WHAT NEEDS TO BE DONE: Here is a block of records. Copy every line in it that includes "sysSpecial".

DATASET ENTRIES:

/-- R337, R338, R347, R369, R378, R379, R402, R403, R406, R440, R467: the Cave, SYS, the policy cores, the Cellar, clocks, faults, the pair and
the ports. -/
def sysSpecial (a n i v : Nat) (s0 s : State) : State :=
  match a with
  | 0xE0000 =>
    if s0.flag SYS_CFG_LOCK.LOCK || (!v.testBit 0 && lcOf s0 != 2) then s else s.wr KEY_CFG.BRINE_EN v
  | 0xE0020 =>
    let w := v % 256 ||| 0xF1
    s.wr KEY_RIND_EN.EN (if s0.flag SYS_CFG_LOCK.LOCK || lcOf s0 = 4 then s.rd KEY_RIND_EN.EN ||| w else w)
  | 0xE0024 =>
    let s := s.wr KEY_RIND_CLASS.SOFT (s.rd KEY_RIND_CLASS.SOFT ||| bitsOf v 8 8)
    s.wr KEY_RIND_CLASS.EFF (classA s)
  | 0xC0 => if lcOf s = 2 && !s.fuse.ownerDone then s.wr (SYS_OWNER_KEY.K i) v else s
  | 0x100040 => s.wr (PCR_REGION_BASE.BASE i) (bitsOf v 12 10)
  | 0x100060 => s.wr (PCR_REGION_LIM.LIM i) (max (bitsOf v 12 10) (s.rd (PCR_REGION_BASE.BASE i)))
  | 0x10041C => s.wr (PCR_C_IRQ_EN.BITS n) (bitsOf v 0 11 ||| 0x100)
  | 0xF003C => pinView s
  | 0xF00A4 => s.wr CEL_WATCH_ANA.HI (max (bitsOf v 8 8) (s.rd CEL_WATCH_ANA.LO))
  | 0x10100 => if 2 < lcOf s0 then s.put (CLK_ISL_CTL.HOLD_RC n) (s0.flag (CLK_ISL_CTL.HOLD_RC n)) else s
  | 0x20400 =>
    if s0.flag SYS_CFG_LOCK.LOCK || !FaultSrc.named i || FaultSrc.cls i = 2 then s
    else s.wr (FLT_SRC_CFG.REACT i) (if FaultSrc.allows i (v % 4) then v % 4 else FaultSrc.defaultReact i)
  | 0x110000 => if !v.testBit 0 && roleOf s != roleSolo then s else linkFaults (s.wr PAIR_CFG.EN v)
  | 0x110014 => hbClamp s
  | 0x50000 =>
    if s0.flag (ETH_P_CFG.EN n) then s
    else
      let s := s.wr (ETH_P_CFG.MODE n) (bitsOf v 1 2)
      if s.flag (CLK_ISL_STS.ON_REF 2) then islandKhz 2 s else s
  | _ => s

/-- R141, R167, R232, R372: the owners of reserved policy memory follow the enables. -/
def ownersView (s : State) : State := s.wr PCR_RESV_STS.OWNERS (resvOwners s)

/-- R385: the register at `a` is held in the Cellar: its block, and KEY_RIND_CFG, KEY_RIND_EN and KEY_RIND_CLASS (R347). -/
def cellarHeld (a : Nat) : Bool := (0xF0000 ≤ a && a < 0x100000) || (0xE001C ≤ a && a < 0xE0028)

/-- A write of `v` to element `i` of frame `n` of row `r`. DESIGN CHOICE (log entry 29): one to a Cellar register takes effect at once, and shows
in WR_PEND until the next tick (R385). -/
def rowWrite (r : RegRow) (n i v : Nat) (s0 : State) : State :=
  let s := s0.each r.fields (fieldWrite n i v)
  let a := r.addr
  let s := queueSpecial a n i v s0 (macSpecial a n i v s0 (radioSpecial a n i v s0 s))
  let s := sysSpecial a n i v s0 (hifSpecial a n v s0 (tsuSpecial a n v s0 s))
  let s := if cellarHeld a then s.put CEL_STS.WR_PEND true else s
  if a = 0x90000 || a = 0xD0000 || a = 0xB0000 || a = 0xC0010 then ownersView s else s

RESPONSE:
def sysSpecial (a n i v : Nat) (s0 s : State) : State :=
  let s := sysSpecial a n i v s0 (hifSpecial a n v s0 (tsuSpecial a n v s0 s))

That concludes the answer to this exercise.